At the time of the accident, she fully expected that as an employee at the university, the institution would cover her hospital bills; after all, the incident happened while she was working.

The problem with Dastjerdi’s assumption is that in the US, universities may classify students as employees for some purposes, like paying federal taxes, but not for others, including paying for medical bills related to work injuries. Ultimately, she resorted to hiring a lawyer to getthe university to pay her medical bills.

The answer to the question that the story raises—Who pays when a graduate student gets hurt?—is certainly far from clear in the US. But the US is not alone in grappling with this problem. Last month, we published an analysis by freelance writer Benjamin Plackett that focused on how universities in the UK and France support students injured in the lab.

Overall, faculty and university administrators in those countries seemed confident that injured students are better cared for in Europe. Students don’t have to pay medical bills after a lab injury because national medical services in the UK and France offer free coverage at the point of service. But just like in the US, there are areas, such as when it comes to sick pay, that are not clear cut. And benefits available to students can vary according to the institution’s insurance policies or the status of the student. In addition, some institutions’ administrators may choose to financially support injured students on a discretionary basis.

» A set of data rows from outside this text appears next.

-- ==== Sys2Proof/Machine/RemoteOps.lean ====
section
/-! DEFINITION. Remote operations and sync-cell operations of florets, their replies, timeouts and
reissues (R79, R80, R134 to R140, R173 to R176, R335). -/

namespace Sys2Proof.Machine

/-- A global address operand (Table 4-7): the package it names and its LOCAL address. -/
structure GAddr where
  own : Bool
  pkg : BitVec 24
  loc : Nat
deriving DecidableEq, Repr

/-- Decode a global address; none where it breaks the layout or names a malformed target (R134,
R170). -/
def State.gaddr (s : State) (a : W64) : Option GAddr :=
  let loc := fld a 43 0
  if ctxAddr loc = .badPanicle then none
  else if a.getLsbD 63 then
    if a.getLsbD 62 then none
    else
      let pkg : BitVec 24 := BitVec.ofNat 24
        (fld a 61 50 * 4096 + fld a 49 48 * 256 + fld a 47 46 * 16 + fld a 45 44)
      some { own := decide (pkg = s.fab.coord), pkg := pkg, loc := loc }
  else if fld a 62 44 ≠ 0 then none
  else some { own := true, pkg := s.fab.coord, loc := loc }

/-- OP of a slot's request (Table 9-8). -/
def SlotKind.op : SlotKind → BitVec 8
  | .get => 1 | .put => 2 | .add => 3 | .swap => 4 | .or => 5 | .cas => 6
  | .signal => 8 | .wait => 9 | .drain _ _ => 0x11
  | .commit | .post | .spill => 0

/-- Whether a slot's operation needs W (R180). -/
def SlotKind.writes : SlotKind → Bool
  | .get => false
  | _ => true

/-- The request of a slot toward an endpoint (R313, R316, Tables 9-4 to 9-8). -/
def State.slotPkt (s : State) (i n : Nat) (x : Slot) (dst : Ec) (addr : Nat) : Packet :=
  let sp := s.spk i
  let o := sp.owner
  let base : Packet :=
    { dst := dst, src := s.spkEc i x.floret.val, slice := (s.ctx o.1.toNat).slice, ctx := o.1,
      gen := o.2, kind := 0, op := x.kind.op, opa := x.opa, opb := x.opb,
      rtag := BitVec.ofNat 9 ((if sp.parity.getLsbD n then 256 else 0) + n),
      addr := BitVec.ofNat 44 addr }
  match x.kind with
  | .drain _ bytes => { base with data := true, payload := bytes }
  | _ => base

/-- Translations in progress for a slot are given up, and others take their places (R184, R200). -/
def State.dropXl (s : State) (p : Nat) (who : XlFor) : State := s.keepXl p (fun x => decide (x.who ≠ who))

/-- The rest of a failed remote drain is not sent. -/
def State.cutDrain (s : State) (i : Nat) (x : Slot) : State :=
  match x.kind with
  | .drain tile _ =>
    let sp := s.spk i
    s.setSpk i { sp with drains := sp.drains.map (fun d =>
      if d.tile = tile ∧ d.floret = x.floret then { d with pieces := [] } else d) }
  | _ => s

/-- A slot's operation completes with a fault (R138): its slot is freed and its result register is
not written. -/
def State.failRop (s : State) (i n : Nat) (x : Slot) (code : Nat) : State :=
  let f := i * 16 + x.floret.val
  let s := (s.dropXl (panOfSpk i) (.slot (Fin.ofNat 98304 i) n)).cutDrain i x
  let s := s.freeSlotAt i n
  let s := s.setFloret f ((s.floret f).unmark x.dst)
  if code = 0 then s else s.raise i x.floret .remote code x.pc x.addr

/-- The result of a slot's translation: the request goes to its granary controller, or fails, or
waits (R173, R176, R184, R200). -/
def State.slotXlat (s : State) (i n : Nat) (x : Slot) (va : Nat) (r : Xlat) : State :=
  let p := panOfSpk i
  let o := (s.spk i).owner
  let w : Xl := { ctx := o.1, gen := o.2, va := va, write := x.kind.writes,
                  who := .slot (Fin.ofNat 98304 i) n }
  match r with
  | .pa a =>
    let s := s.setSlot i n { x with stage := .sent }
    s.inject p (s.slotPkt i n { x with stage := .sent } (s.stackEc (stackOfPa a)) a)
  | .refuse st => s.failRop i n x (statusFault st)
  | .far => (s.setSlot i n { x with stage := .translating }).holdFar p w
  | .miss => (s.setSlot i n { x with stage := .translating }).askWalk p w

/-- A slot's operation is sent to where its address leads (R173 to R176, Table 5-2). -/
def State.sendSlot (s : State) (i n : Nat) (x : Slot) : State :=
  let p := panOfSpk i
  let go := fun (dst : Ec) (addr : Nat) =>
    let x := { x with stage := .sent }
    let s := s.setSlot i n x
    s.inject p (s.slotPkt i n x dst addr)
  match s.gaddr x.addr with
  | none => s.failRop i n x 0x24
  | some ga =>
    match ctxAddr ga.loc with
    | .virtual =>
      if ga.own then
        let o := (s.spk i).owner
        let (s, r) := s.tlbLookup p o.1 o.2 ga.loc x.kind.writes
        s.slotXlat i n x ga.loc r
      else go (ecOf ga.pkg (tillerOfPan p) (p % 192) 0 0x41) ga.loc
    | .bank j _ =>
      if ga.own then go (s.spkEc j 0x10) ga.loc
      else go (ecOf ga.pkg (tillerOfSpk j) (panOfSpk j % 192) 0 0x41) ga.loc
    | .store q _ =>
      if ga.own then go (s.panEc q 0x40) ga.loc
      else go (ecOf ga.pkg (tillerOfPan q) (q % 192) 0 0x41) ga.loc
    | .badPanicle | .other => s.failRop i n x 0x24

/-- One piece of a remote drain takes a slot and is sent (R68, R79). -/
def State.pumpOne (s : State) (i : Nat) : Option State :=
  let sp := s.spk i
  match sp.drains.find? (fun d => !d.pieces.isEmpty && sp.mayTake d.floret) with
  | none => none
  | some d =>
    match d.pieces, sp.freeSlot with
    | (a, bs) :: rest, some n =>
      let s := s.setSpk i { sp with drains := sp.drains.map (fun e =>
        if e.tile = d.tile ∧ e.floret = d.floret ∧ e.order = d.order then { e with pieces := rest } else e) }
      let x : Slot := { floret := d.floret, kind := .drain d.tile bs, pc := d.pc, addr := a }
      let s := s.putSlot i n x
      let x := { x with order := d.order }
      some ((s.setSlot i n x).sendSlot i n x)
    | _, _ => none

/-- Remote drains that wait for slots go on as far as the limits let them (R79). -/
def State.pumpDrains (s : State) (i : Nat) : Nat → State
  | 0 => s
  | k + 1 =>
    match s.pumpOne i with
    | none => s
    | some s' => s'.pumpDrains i k

/-- Whether a slot must wait for an earlier operation of its floret on the same address (R190): one that is still held or
in translation, or answered DOMAIN_RESETTING. -/
def State.behind (s : State) (i : Nat) (x : Slot) : Bool :=
  (s.spk i).slots.any (fun e => match e.2 with
    | some y => decide (y.floret = x.floret) && decide (y.order < x.order) && decide (s.gaddr y.addr = s.gaddr x.addr) &&
      decide (y.stage ≠ .sent) && decide (y.kind ≠ .post) && decide (y.kind ≠ .commit) && decide (y.kind ≠ .spill)
    | none => false)

/-- Held operations whose earlier ones on the same address are sent go on (R190); an add is held for SYNC_SIG_SEND. -/
def State.pumpHeld (s : State) (i : Nat) : Nat → State
  | 0 => s
  | k + 1 =>
    let sp := s.spk i
    match sp.slots.find? (fun e => match e.2 with
      | some x => decide (x.stage = .held) && decide (x.kind ≠ .signal) && !s.behind i x
      | none => false) with
    | some (n, some x) => (s.sendSlot i n x).pumpHeld i k
    | _ => s

/-- Slots of a spikelet have come free or operations have been sent: drains and held operations go on (R79, R190). -/
def State.pump (s : State) (i : Nat) : State := (s.pumpDrains i 64).pumpHeld i 64

/-- A slot's operation is sent, or held behind an earlier one on the same address (R190). -/
def State.sendOrHold (s : State) (i n : Nat) (x : Slot) : State :=
  if s.behind i x then s.setSlot i n { x with stage := .held } else (s.sendSlot i n x).pump i

/-- A remote operation at issue (R79, R134, R166): checked, and held where no slot is free. -/
def State.ropIssue (s : State) (f : FloretId) (fl : Floret) (kind : SlotKind) (d : BitVec 5)
    (addr opa opb : W64) : Issued :=
  let i := spkOfFloret f.val
  let sp := s.spk i
  checked [(decide (addr.toNat % 8 ≠ 0), 0x03, some addr),
      ((s.gaddr addr).isNone, 0x22, some addr)] (fun _ =>
    match sp.mayTake (floretNo f.val), sp.freeSlot with
    | true, some n =>
      let x : Slot := { floret := floretNo f.val, kind := kind, pc := fl.pc, addr := addr,
                        opa := opa, opb := opb, dst := d }
      let s := (s.setFloret f.val (fl.mark d)).putSlot i n x
      let x := { x with order := sp.order }
      match kind with
      | .signal => .ok (s.setSlot i n { x with stage := .held })
      | _ => .ok (s.sendOrHold i n x)
    | _, _ => .hold s .slot)

/-- `rop.get.64 sd, sa` (R135, R124). -/
def execRopGet64 (f : FloretId) (g : BitVec 4) (d a b : BitVec 5) (s : State) : Out :=
  .next (s.issue f [d, a] (decide (b ≠ 0)) g (fun fl => s.ropIssue f fl .get d (fl.rd a) 0 0))

/-- `rop.put.64 sa, sb` (R135, R124). -/
def execRopPut64 (f : FloretId) (g : BitVec 4) (d a b : BitVec 5) (s : State) : Out :=
  .next (s.issue f [a, b] (decide (d ≠ 0)) g (fun fl =>
    s.ropIssue f fl .put 0 (fl.rd a) (fl.rd b) 0))

/-- `rop.add.64 sd, sa, sb` (R135). -/
def execRopAdd64 (f : FloretId) (g : BitVec 4) (d a b : BitVec 5) (s : State) : Out :=
  .next (s.issue f [d, a, b] false g (fun fl => s.ropIssue f fl .add d (fl.rd a) (fl.rd b) 0))

/-- `rop.swap.64 sd, sa, sb` (R135). -/
def execRopSwap64 (f : FloretId) (g : BitVec 4) (d a b : BitVec 5) (s : State) : Out :=
  .next (s.issue f [d, a, b] false g (fun fl => s.ropIssue f fl .swap d (fl.rd a) (fl.rd b) 0))

/-- `rop.or.64 sd, sa, sb` (R135). -/
def execRopOr64 (f : FloretId) (g : BitVec 4) (d a b : BitVec 5) (s : State) : Out :=
  .next (s.issue f [d, a, b] false g (fun fl => s.ropIssue f fl .or d (fl.rd a) (fl.rd b) 0))

/-- `rop.cas.64 sd, sa, sb` (R135): s_d is compared, s_b is the new value. -/
def execRopCas64 (f : FloretId) (g : BitVec 4) (d a b : BitVec 5) (s : State) : Out :=
  .next (s.issue f [d, a, b] false g (fun fl =>
    s.ropIssue f fl .cas d (fl.rd a) (fl.rd d) (fl.rd b)))

/-- `rop.wait #n`, n in b[1:0] (R136, R124). -/
def execRopWait (f : FloretId) (g : BitVec 4) (d a b : BitVec 5) (s : State) : Out :=
  .next (s.issue f [] (decide (d ≠ 0) || decide (a ≠ 0) || decide (b.toNat ≥ 4)) g (fun _ =>
    if (s.spk (spkOfFloret f.val)).outstanding (floretNo f.val) ≤ b.toNat then .ok s
    else .wait s (.rops b.toNat)))

/-- `sync.sig sa, sb` (R139, R124): the add is held until SYNC_SIG_SEND. -/
def execSyncSig (f : FloretId) (g : BitVec 4) (d a b : BitVec 5) (s : State) : Out :=
  .next (s.issue f [a, b] (decide (d ≠ 0)) g (fun fl =>
    s.ropIssue f fl .signal 0 (fl.rd a) (fl.rd b) 0))

/-- `sync.wait sa, sb` (R140, R33, R124): the floret waits, the edge is posted, and the wait goes to
the cell's home. -/
def execSyncWait (f : FloretId) (g : BitVec 4) (d a b : BitVec 5) (s : State) : Out :=
  .next (s.issue f [a, b] (decide (d ≠ 0)) g (fun fl =>
    let addr := fl.rd a
    let i := spkOfFloret f.val
    let sp := s.spk i
    checked [(decide (addr.toNat % 8 ≠ 0), 0x03, some addr),
        ((s.gaddr addr).isNone, 0x22, some addr)] (fun _ =>
      match sp.mayTake (floretNo f.val), sp.freeSlot, s.gaddr addr with
      | true, some n, some _ =>
        let cell := s.cellAt sp.owner.1 addr
        let x : Slot := { floret := floretNo f.val, kind := .wait, pc := fl.pc, addr := addr,
                          opa := fl.rd b }
        let s := s.setFloret f.val { fl with status := .waiting (.sync n cell) }
        let s := s.postEdge (s.stepEdge i cell)
        let s := s.putSlot i n x
        .ok (s.sendOrHold i n { x with order := sp.order })
      | _, _, _ => .hold s .slot)))

/-- Whether some earlier remote operation or remote drain of a slot's floret is not yet performed
(R139, Table 5-5). Posts do not count. -/
def Spikelet.earlier (sp : Spikelet) (x : Slot) : Bool :=
  sp.slots.any (fun e => match e.2 with
    | some y => decide (y.floret = x.floret) && decide (y.order < x.order) && decide (y.kind ≠ .post)
    | none => false) ||
  sp.drains.any (fun d => decide (d.floret = x.floret) && decide (d.order < x.order) &&
    !d.pieces.isEmpty)

/-- SYNC_SIG_SEND (R139). -/
def execSyncSigSend (i : SpkId) (slot : Fin 64) (s : State) : Out :=
  match (s.spk i.val).slot slot.val with
  | some x =>
    if x.kind = .signal ∧ x.stage = .held ∧ (s.spk i.val).earlier x = false then
      .next ((s.sendSlot i.val slot.val x).pump i.val)
    else .next s
  | none => .next s

/-- REMOTE_OP_TIMEOUT (R80, R137): no reply for 64 µs. Waits, commits and posts have no such limit,
and a held operation has not been sent. -/
def execRemoteOpTimeout (i : SpkId) (slot : Fin 64) (s : State) : Out :=
  match (s.spk i.val).slot slot.val with
  | none => .next s
  | some x =>
    match x.kind, x.stage with
    | .wait, _ | .commit, _ | .post, _ | _, .held => .next s
    | .spill, _ =>
      let s := s.dropXl (panOfSpk i.val) (.spill (Fin.ofNat 1572864 (i.val * 16 + x.floret.val)))
      let fl := s.floret (i.val * 16 + x.floret.val)
      let va := match fl.miss with
        | some m => s.spillVa i.val x.floret m.row
        | none => 0
      .next (((s.freeSpillSlots i.val x.floret).raise i.val x.floret .remote (if x.drst then 0x21 else 0x20) x.pc
        (BitVec.ofNat 64 va)).pump i.val)
    | _, _ =>
      .next ((s.failRop i.val slot.val x (if x.drst then 0x21 else 0x20)).pump i.val)

/-- ROP_REISSUE (R137): 8 µs after a DOMAIN_RESETTING reply the operation is sent again, or, past its
64 µs, completes with ROP_DOMAIN_RESETTING. -/
def execRopReissue (i : SpkId) (slot : Fin 64) (expired : Bool) (s : State) : Out :=
  match (s.spk i.val).slot slot.val with
  | none => .next s
  | some x =>
    if x.stage = .resetting then
      if expired then .next ((s.failRop i.val slot.val x 0x21).pump i.val)
      else .next ((s.sendSlot i.val slot.val x).pump i.val)
    else .next s

/-- Whether a slot's operation reads what R198 keeps private to another running floret. -/
def State.slotHides (s : State) (i : Nat) (x : Slot) : Bool :=
  match s.gaddr x.addr with
  | some g => g.own && decide (ctxAddr g.loc = .virtual) &&
    s.spillPrivate (s.spk i).owner.1 g.loc 8 (some (i * 16 + x.floret.val))
  | none => false

/-- A reply to a floret's slot (R315, R335): status OK completes the operation, DOMAIN_RESETTING
leaves it to be reissued, any other status raises its fault. -/
def State.slotReply (s : State) (i n : Nat) (x : Slot) (pkt : Packet) : State :=
  if pkt.status = 1 then s.setSlot i n { x with stage := .resetting, drst := true }
  else if pkt.status ≠ 0 then (s.failRop i n x (statusFault pkt.status.toNat)).pump i
  else
    let f := i * 16 + x.floret.val
    let s := s.freeSlotAt i n
    let land := fun (s : State) (v : W64) => s.setFloret f ((s.floret f).land x.dst v)
    let s := match x.kind with
      | .get | .add | .swap | .or | .cas => if s.slotHides i x then land s.draw.2 s.draw.1 else land s pkt.opa
      | _ => s
    s.pump i

/-- A reply dropped for a stale generation is counted where the requester sits (R335, R483). -/
def State.chaffCtx (s : State) (d : Nat) : State :=
  s.setDom d { s.dom d with ctxStale := satAdd (s.dom d).ctxStale 1 }

/-- Whether a reply's generation is no longer that of its context (R335, R483). -/
def State.ctxStale (s : State) (pkt : Packet) : Bool := decide (pkt.gen ≠ (s.ctx pkt.ctx.toNat).gen)

/-- A reply to a request that a domain made for itself: it carries the domain's generation, and a stale one is counted
(R483). -/
def State.unitReply (s : State) (d : Nat) (pkt : Packet) : State :=
  if pkt.gen = (s.dom d).gen then s else s.setDom d { s.dom d with domStale := satAdd (s.dom d).domStale 1 }

/-- A reply to a floret: matched by RTAG and generation (R335); one of another generation is counted whatever its slot
holds by now. -/
def State.floretReply (s : State) (pkt : Packet) : State :=
  if s.ctxStale pkt then s.chaffCtx (8 + tillerOfSpk (ecSpkIx pkt.dst)) else
  let i := ecSpkIx pkt.dst
  let n := fld pkt.rtag 7 0
  let sp := s.spk i
  match sp.slot n with
  | some x =>
    if x.floret.val = ecFn pkt.dst ∧ x.stage = .sent ∧ pkt.rtag.getLsbD 8 = sp.parity.getLsbD n then
      s.slotReply i n x pkt
    else s
  | none => s

end Sys2Proof.Machine
end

The reason I’m resurfacing these articles now is that Lemonick’s reporting has had real-world impact beyond his and the C&EN team’s expectations. It has changed the circumstances of PhD students at Boston University, which was at the center of the story.

We hoped that our investigation would prompt institutions to review their processes and policies to at least determine how they would react if a situation such as Dastjerdi’s were to occur at their schools.

We hoped that our story would prompt students to go to their departments and learn about what kind of coverage and policies they could rely on should they be involved in an accident in a research lab.

It was, however, too much to hope that institutions would improve their policies if they fell short. So we were pleasantly surprised to hear that Boston University has taken steps to resolve the issue that was at the heart of the story.

Daniel Kleinman, the associate provost for graduate affairs, is leading a pilot program for Boston University grad students with the assistance of representatives from various campus offices. The program “may cover up to $2,500 for out-of-pocket expenses or copays associated with” a laboratory injury, according to a university website. The school adds that “reimbursement of out-of-pocket expenses is available regardless of fault, and does not constitute an admission of liability by Boston University.”

This initiative by Boston University is certainly an important step forward in guaranteeing protection for grad students. We call upon other schools around the country to follow suit.

Views expressed on this page are those of the author and not necessarily those of ACS.